Plotting the MC distributions has qualitatively shown that these samples are biased to extreme $r$-values. To quantify this, I have integrated the positive and negative $r$-values from 0.5 to 1. The Gaussian fit shows that these combined intervals cover a population density of 0.37 (0.187 + 0.187), while the polynomial fit covers a density of 0.65 (0.327 + 0.327). I.e. In the absence of any hypothetical forcing (e.g. cosmic ray flux), 65% of composite samples should show $r$-values beyond ±0.5.

Contrary to the claims of Badruddin & Aslam (2015), trends in the cosmic ray flux during extremes of the Monsoon were not unusual. The significance of linear regressions of neutron monitor data during Drought and Flood conditions over the Indian Monsoon period are considerably over-estimated by traditional statistical methods, which assumed incorrectly that the data may be accurately represented by a Student's $t$-distribution.

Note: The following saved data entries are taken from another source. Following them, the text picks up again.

/-- R106, R107, R108: XSCALE and XPACK make the block image of R105, and XUNPK decodes one, under FP_TRAP for a scale of 0xFF.
The model's choices that it rests on: log 32. -/
def Obligations.BlockFormatResults : Prop :=
  (∀ (s : State) (f : Fields), runs (.xscale f) .lanes s = true →
    let x := f4xScale ((List.range 32).map (fun l => decodeF fmtF32 (lane (vA s f) l).toNat))
    let fl := if bit (lanesOf s f) 4 then x.2.2 else 0
    exec (.xscale f) s = .next (if trapEnabled s.cur fl then trapState s f (fpTrap fl)
      else advance s f (vecWritten s f (BitVec.ofNat 1024 (x.1 * 2 ^ 128 + x.2.1 * 2 ^ 136)) fl false))) ∧
  (∀ (s : State) (f : Fields), runs (.xpack f) .lanes s = true → ∃ v : VReg,
    let code := fun i => f4xCode (decodeF fmtF32 (lane (vA s f) i).toNat) (elem 8 (vB s f) 16) (elem 8 (vB s f) 17)
    let fl := guardedFlags (lanesOf s f) 4 32 (fun i => (code i).2)
    (∀ i < 32, elem 4 v i = (code i).1 % 16) ∧ elem 8 v 16 = elem 8 (vB s f) 16 ∧ elem 8 v 17 = elem 8 (vB s f) 17 ∧
    (∀ j < 128, 18 ≤ j → elem 8 v j = 0) ∧
    exec (.xpack f) s = .next (if trapEnabled s.cur fl then trapState s f (fpTrap fl) else advance s f (vecWritten s f v fl false))) ∧
  (∀ (s : State) (f : Fields), runs (.xunpk f) .lanes s = true →
    let block := (vA s f).toNat % 2 ^ 128 + elem 8 (vB s f) 16 * 2 ^ 128 + elem 8 (vB s f) 17 * 2 ^ 136
    let w := (ft3Fmt (fld f.md 0 3)).bits
    (elem 8 (vB s f) 16 = 0xFF → exec (.xunpk f) s = .next (trapState s f (trapOf causeFp 2 0 0))) ∧
    (elem 8 (vB s f) 16 ≠ 0xFF → ∃ (v : VReg) (sub : Bool),
      let el := fun i => fvConvert (ft3Fmt (fld f.md 0 3)) .rn false (flushes s.cur) (f4xElem block i)
      let fl := guardedFlags (lanesOf s f) w 32 (fun i => (el i).fl)
      (∀ i < 1024 / w, elem w v i = if i < 32 then (el i).bits % 2 ^ w else 0) ∧
      exec (.xunpk f) s = .next (if trapEnabled s.cur fl then trapState s f (fpTrap fl)
        else advance s f (vecWritten s f v fl sub))))

/-- R122, R123, R61: LQNT quantises eight values a lane to an E8 word under the BF16 scale, LDEC decodes the words; a scale that is
no valid one raises FP_TRAP with subcause 2.
The model's choices that it rests on: log 32. -/
def Obligations.LatticeResults : Prop :=
  (∀ (s : State) (f : Fields) (r : BitVec 7), runs (.lqnt f) .lanes s = true → f.a = .v r →
    let sc := latticeScale (flushes s.cur) (s.bVal f)
    (l8BadScale sc = true ∨ fvIsZero (decodeF fmtBF16 sc) = true →
      exec (.lqnt f) s = .next (trapState s f (trapOf causeFp 2 0 0))) ∧
    (l8BadScale sc = false → fvIsZero (decodeF fmtBF16 sc) = false → ∃ (v : VReg) (sub : Bool),
      let el := fun l => l8Quantise ((List.range 8).map (fun i =>
        decodeF fmtF32 (lane (vregAt s.part (physReg s.part s.slot (r.toNat + i))) l).toNat)) (decodeF fmtBF16 sc) (lqntPad f.b (s.bVal f))
      let fl := guardedFlags (lanesOf s f) 32 32 (fun l => (el l).2)
      (∀ l < 32, (lane v l).toNat = (el l).1 % 2 ^ 32) ∧
      exec (.lqnt f) s = .next (if trapEnabled s.cur fl then trapState s f (fpTrap fl)
        else advance s f (finishFlags (writeVec s.pkg s.core s.slot (lanesOf s f) v f.d) (cxOf s) fl sub)))) ∧
  (∀ (s : State) (f : Fields), runs (.ldec f) .lanes s = true →
    let sc := latticeScale (flushes s.cur) (s.bVal f)
    (l8BadScale sc = true → exec (.ldec f) s = .next (trapState s f (trapOf causeFp 2 0 0))) ∧
    (∀ r : BitVec 7, l8BadScale sc = false → f.d = .v r → fld f.md 0 3 = 0 → ∃ (v : Nat → VReg) (sub : Bool),
      let el := fun m l => fvConvert fmtF32 .rn false (flushes s.cur) (l8Elem (lane (vA s f) l).toNat m (decodeF fmtBF16 sc))
      let fl := (List.range 8).foldl (fun acc m => acc ||| guardedFlags (lanesOf s f) 32 32 (fun l => (el m l).fl)) 0
      (∀ m < 8, ∀ l < 32, (lane (v m) l).toNat = (el m l).bits % 2 ^ 32) ∧
      exec (.ldec f) s = .next (if trapEnabled s.cur fl then trapState s f (fpTrap fl) else advance s f (finishFlags
        ((List.range 8).foldl (fun q m => writeVec q s.core s.slot (lanesOf s f) (v m) (.v (r + BitVec.ofNat 7 m)))
          (popSources s.pkg s.core f)) (cxOf s) fl sub))) ∧
    (∀ r : BitVec 7, l8BadScale sc = false → f.d = .v r → fld f.md 0 3 ≠ 0 → ∃ (v : Nat → VReg) (fl : Flags) (sub : Bool),
      let el := fun m i => fvConvert (ft3Fmt (fld f.md 0 3)) .rn false (flushes s.cur)
        (l8Elem (lane (vA s f) (i / 2)).toNat (2 * m + i % 2) (decodeF fmtBF16 sc))
      ((ft3Fmt (fld f.md 0 3)).bits = 16 → (∀ m < 4, ∀ i < 64, elem 16 (v m) i = (el m i).bits % 2 ^ 16) ∧
        fl = (List.range 4).foldl (fun acc m => acc ||| guardedFlags (lanesOf s f) 16 64 (fun i => (el m i).fl)) 0) ∧
      exec (.ldec f) s = .next (if trapEnabled s.cur fl then trapState s f (fpTrap fl) else advance s f (finishFlags
        ((List.range 4).foldl (fun q m => writeVec q s.core s.slot (lanesOf s f) (v m) (.v (r + BitVec.ofNat 7 m)))
          (popSources s.pkg s.core f)) (cxOf s) fl sub))))

/-- R113, R115, R116, R117: MMA and MMAS put a command in the queue of four, or wait for room; MMAS with the skip list it reads at
issue; MMAR sends its command through a journal entry. -/
def Obligations.MatrixCommandsIssue : Prop :=
  (∀ (s : State) (f : Fields) (r : MatReady), runs (.mma f) .lane0 s = true → s.part.matq.length < 4 →
    matOperands s.part (cxOf s) f = .ok r → ∃ x : MatCmd, commandOf s f r x ∧ x.skips = [] ∧
      exec (.mma f) s = .next (advance s f (setPart s.pkg s.core (queued s.part x)))) ∧
  trapsAs .mma .lane0 (fun s f t => s.part.matq.length < 4 ∧ matOperands s.part (cxOf s) f = .error t) ∧
  waitsAs .mma .lane0 (fun s _ => 4 ≤ s.part.matq.length) ∧
  (∀ (s : State) (f : Fields) (r : MatReady), runs (.mmas f) .lane0 s = true → s.part.matq.length < 4 →
    matOperands s.part (cxOf s) f = .ok r →
    let off := fld s.cur.sks 0 17
    let need := skipEntries s r
    (off % 2 = 1 → exec (.mmas f) s = .next (trapState s f (alignTrap off))) ∧
    (off % 2 = 0 → 131072 < off + 2 * fld s.cur.sks 32 16 →
      exec (.mmas f) s = .next (trapState s f { bareTrap causeBounds (cxOf s) with sub := 7 })) ∧
    (off % 2 = 0 → off + 2 * fld s.cur.sks 32 16 ≤ 131072 → scrClear s.part [(off, off + 2 * need.length)] [] = true →
      scrBad s.part off (2 * need.length) = none → ∃ x : MatCmd, commandOf s f r x ∧ x.skips = need ∧
        exec (.mmas f) s = .next (advance s f (setPart s.pkg s.core (queued s.part x))))) ∧
  waitsAs .mmas .lane0 (fun s _ => 4 ≤ s.part.matq.length) ∧
  (∀ (s : State) (f : Fields) (n : Nat), runs (.mmar f) .lane0 s = true → jFree s.part = some n →
    let x := blockReg s.cur 0 f.a
    let b := MsgBody.mmar (opdTile f.d) (fld x 12 6) (fld x 18 6) ((blockReg s.cur 1 f.a).extractLsb' 0 32) (bit f.md 0)
      (bit f.md 1) (bit s.cur.fpmode 8) s.slot s.cur.ctx s.cur.pc s.part.nextUid
    ∃ e : JEntry, entryOfMsg s e 7 (homeAddr s.pkg.regs.pkgnum (fld x 0 12) 0) (fld x 0 12) s.pkg.regs.pkgnum b ∧
      exec (.mmar f) s = .next (advance s f (send (journalled s n e) s.core (fld x 0 12) (asidOf s.part) b))) ∧
  waitsAs .mmar .lane0 (fun s _ => jFree s.part = none)
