-- ==== Sys2Proof/Laws/State.lean ====
section
/-!
SUPPORT. What the updates of the state leave: one lemma for each field that an update does not write.
-/
namespace Sys2Proof.Machine
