-- ==== Sys2Proof/Tests/Slice0.lean ====
section
/-!
SUPPORT. Tests of the model on fixed values, each taken from the spec, and the witnesses of the statements: for each statement with
hypotheses, states and operands that meet them.
-/
open Sys2Proof Sys2Proof.Machine Sys2Proof.Claims

set_option maxRecDepth 8000
set_option exponentiation.threshold 8192

namespace Sys2Proof.Tests

/-- Core 0, slot 0, at the first of two words, as withFetchWord leaves it. -/
def t0 : State := State.reset.withFetchWord 96 0

def onPkg (g : Pkg → Pkg) (s : State) : State := s.with (g s.pkg)
def onCore (g : Core → Core) (s : State) : State := s.with (updCore s.pkg 0 g)
def onPart (g : Part → Part) (s : State) : State := s.with (updPart s.pkg 0 g)
def onSlot (g : Slot → Slot) (s : State) : State := onPart (fun k => updSlot k 0 g) s
def reg (r : Nat) (v : Word) (s : State) : State := onSlot (fun x => setSreg x r v) s
def vreg (r : Nat) (v : VReg) (s : State) : State := onPart (fun k => setVregAt k r v) s

/-- A layout entry of rank 1: SPACE, TYPE, EDGE, BASE, extent and stride of dimension 0 (R134). -/
def ent (space ty edge base ext stride : Nat) : Bits512 :=
  BitVec.ofNat 512 (space + ty * 2 ^ 8 + edge * 2 ^ 16 + base * 2 ^ 128 + ext * 2 ^ 256 + stride * 2 ^ 320)

def lay (n : Nat) (e : Bits512) (s : State) : State := onPart (fun k => { k with layouts := mapInsert k.layouts n e }) s

/-- A translation of the page at 0 to the frame at 0x10000, and the machine that holds it. -/
def page : Xlat := ⟨0, 0, 65536, 0x10000, tagNone, 0, none, false, 0⟩
def paged (s : State) : State := onCore (fun c => { c with tlb := [page] }) s

/-- As keysFree has it, read as a Bool. -/
def keysClear (s : State) (lvl : Nat) (keys : List Nat) : Bool :=
  !aliasBusy s.pkg (cxOf s) keys && !keys.any (readWaits s.pkg s.time s.core lvl)

/-- The team is a supervisor's. -/
def sup (s : State) : State := onPart (fun k => { k with team := some { placedTeam with sup := true } }) s

/-- What exec answers, read as a value. -/
def after (o : Host.Outcome State Fault Refusal) : State :=
  match o with
  | .next t => t
  | _ => State.reset

def okAnd {ε α : Type} (x : Except ε α) (g : α → Bool) : Bool :=
  match x with
  | .ok v => g v
  | .error _ => false

def isOk {ε α : Type} (x : Except ε α) : Bool := okAnd x (fun _ => true)
def isErr {ε α : Type} (x : Except ε α) : Bool := !isOk x

/- Decoding. Words assembled by hand from R25, R31, R33, R44 and R47 to R49: parcel 2 is OP * 2^23 + MOD * 2^14 + GUARD * 2^10 +
HINT * 2^4 + BK * 2^2, parcel 1 the descriptors of D and A, parcel 0 that of B. -/

/-- `(!p3) SADD s5, s6, -24` with yield=2: chapter 2's first worked word, byte by byte. -/
theorem test_decode_bytes : decode [0xE8, 0xFF, 0xFF, 0xFF, 0x06, 0x00, 0x05, 0x00, 0x04, 0x2D, 0x00, 0x10] =
    .ok (.sadd ⟨0, true, 3, 2, false, false, false, .s 5, .s 6, .imm 0xFFFFFFE8⟩) := rfl

/-- Control: LEND of LOOPDEMO (chapter 5). -/
theorem test_decode_control : decodeWord (word 0x03801C00 0xF000F000 0xF000) = .ok (.lend (fieldsOf 0 .none .none (.desc .none))) := rfl

/-- Predicates and lanes: `PAND p1, p2, p3`, OP 0x040. -/
theorem test_decode_lanes : decodeWord (word 0x20001C00 0x20012002 0x2003) = .ok (.pand (fieldsOf 0 (.p 1) (.p 2) (.desc (.p 3)))) := rfl

/-- Vector integer: `VADD.N16.SAT v1, q2.c3+4, v5`, OP 0x060, IT N16 = 6, SAT at MOD[3]. -/
theorem test_decode_vector : decodeWord (word (0x30001C00 + 14 * 2 ^ 14) (0x10013000 + 2 * 512 + 3 * 32 + 4) 0x1005) =
    .ok (.vadd (fieldsOf 14 (.v 1) (.qc 2 3 4) (.desc (.v 5)))) := rfl

/-- Float: FADD of LOOPDEMO. -/
theorem test_decode_float : decodeWord (word 0x40001C00 0x10001000 0x1001) = .ok (.fadd (fieldsOf 0 (.v 0) (.v 0) (.desc (.v 1)))) := rfl

/-- Scratchpad: `LDS s1, L2, s3`, OP 0x100. -/
theorem test_decode_scratch : decodeWord (word 0x80001C00 0x00018002 0x0003) = .ok (.lds (fieldsOf 0 (.s 1) (.lay 2) (.desc (.s 3)))) := rfl

/-- Engines: `QCNT s1, q2`, OP 0x12B; the ring of A is a consume descriptor without wait count and offset. -/
theorem test_decode_engines : decodeWord (word 0x95801C00 (0x00013000 + 2 * 512) 0xF000) =
    .ok (.qcnt (fieldsOf 0 (.s 1) (.qc 2 0 0) (.desc .none))) := rfl

/-- Tasks: `WAIT.GE s4, 5`, OP 0x144, CND GE = 5 at MOD[3:1]. -/
theorem test_decode_tasks : decodeWord (word (0xA2001C04 + 10 * 2 ^ 14) 0xF0000004 5) =
    .ok (.wait (fieldsOf 10 .none (.s 4) (.imm 5))) := rfl

/-- System: `CSRR s6, %FPFLAGS`, OP 0x162; %FPFLAGS is special register 0x010. -/
theorem test_decode_system : decodeWord (word 0xB1001C00 0x00066010 0xF000) =
    .ok (.csrr (fieldsOf 0 (.s 6) (.csr 0x010) (.desc .none))) := rfl

/-- Bit 64 of a word is reserved (R26): one that sets it is illegal; an unassigned opcode too (R44, R50). -/
theorem test_decode_reserved : decodeWord (word 0x20001C01 0x20012002 0x2003) = .error .illegal ∧
    decodeWord (word (0x009 * 2 ^ 23 + 0x1C00) 0xF000F000 0xF000) = .error .illegal := ⟨rfl, rfl⟩

/-- The encoder on three of these. -/
theorem test_encode : encode (.pand (fieldsOf 0 (.p 1) (.p 2) (.desc (.p 3)))) = word 0x20001C00 0x20012002 0x2003 ∧
    encode (.qcnt (fieldsOf 0 (.s 1) (.qc 2 0 0) (.desc .none))) = word 0x95801C00 (0x00013000 + 2 * 512) 0xF000 ∧
    encode (.wait (fieldsOf 10 .none (.s 4) (.imm 5))) = word (0xA2001C04 + 10 * 2 ^ 14) 0xF0000004 5 := by decide

/- Well-formedness: one term for each check, which refuses it. -/

def fS : Fields := fieldsOf 0 (.s 1) (.s 2) (.desc (.s 3))
def fV (md : BitVec 9) : Fields := fieldsOf md (.v 1) (.v 2) (.desc (.v 3))

/-- Well-formed ones beside them. -/
theorem test_wf_good : (Instr.sadd fS).wf = true ∧ (Instr.vadd (fV 14)).wf = true ∧
    (Instr.sadd { fS with gp := 7, gneg := false }).wf = true ∧ (Instr.seam (fieldsOf 1 (.lay 0) (.lay 1) (.desc (.s 29)))).wf = true ∧
    (Instr.fqnt (fieldsOf 3 (.v 0) (.v 124) (.fimm 0))).wf = true ∧ (Instr.taskAsk 0).wf = true := by decide

/-- The guard !p7 is reserved (R28). -/
theorem test_wf_guard : (Instr.sadd { fS with gneg := true }).wf = false := by decide

/-- IT code 3 is reserved, and so is CND 6 (R47). -/
theorem test_wf_mod_code : (Instr.vadd (fV 3)).wf = false ∧ (Instr.scmp (fieldsOf 12 (.p 1) (.s 2) (.desc (.s 3)))).wf = false := by decide

/-- A MOD bit that the row does not define (R26). -/
theorem test_wf_mod_bit : (Instr.sadd { fS with md := 1 }).wf = false ∧ (Instr.vadd (fV 16)).wf = false := by decide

The correlation coefficients resulting from these data are essentially drawn from ergodic chaotically oscillating data--the inevitable result of compositing monthly time-scale periods randomly over data that follow the Solar Cycle. This led BA15 to considerably over-estimate the statistical significance of their samples and interpret the high $r$-values they obtained as indicative of a physical relationship between the Monsoon and cosmic ray flux. As I have demonstrated however, far from being unusual, the high $r$-values were actually the most common values in the distribution.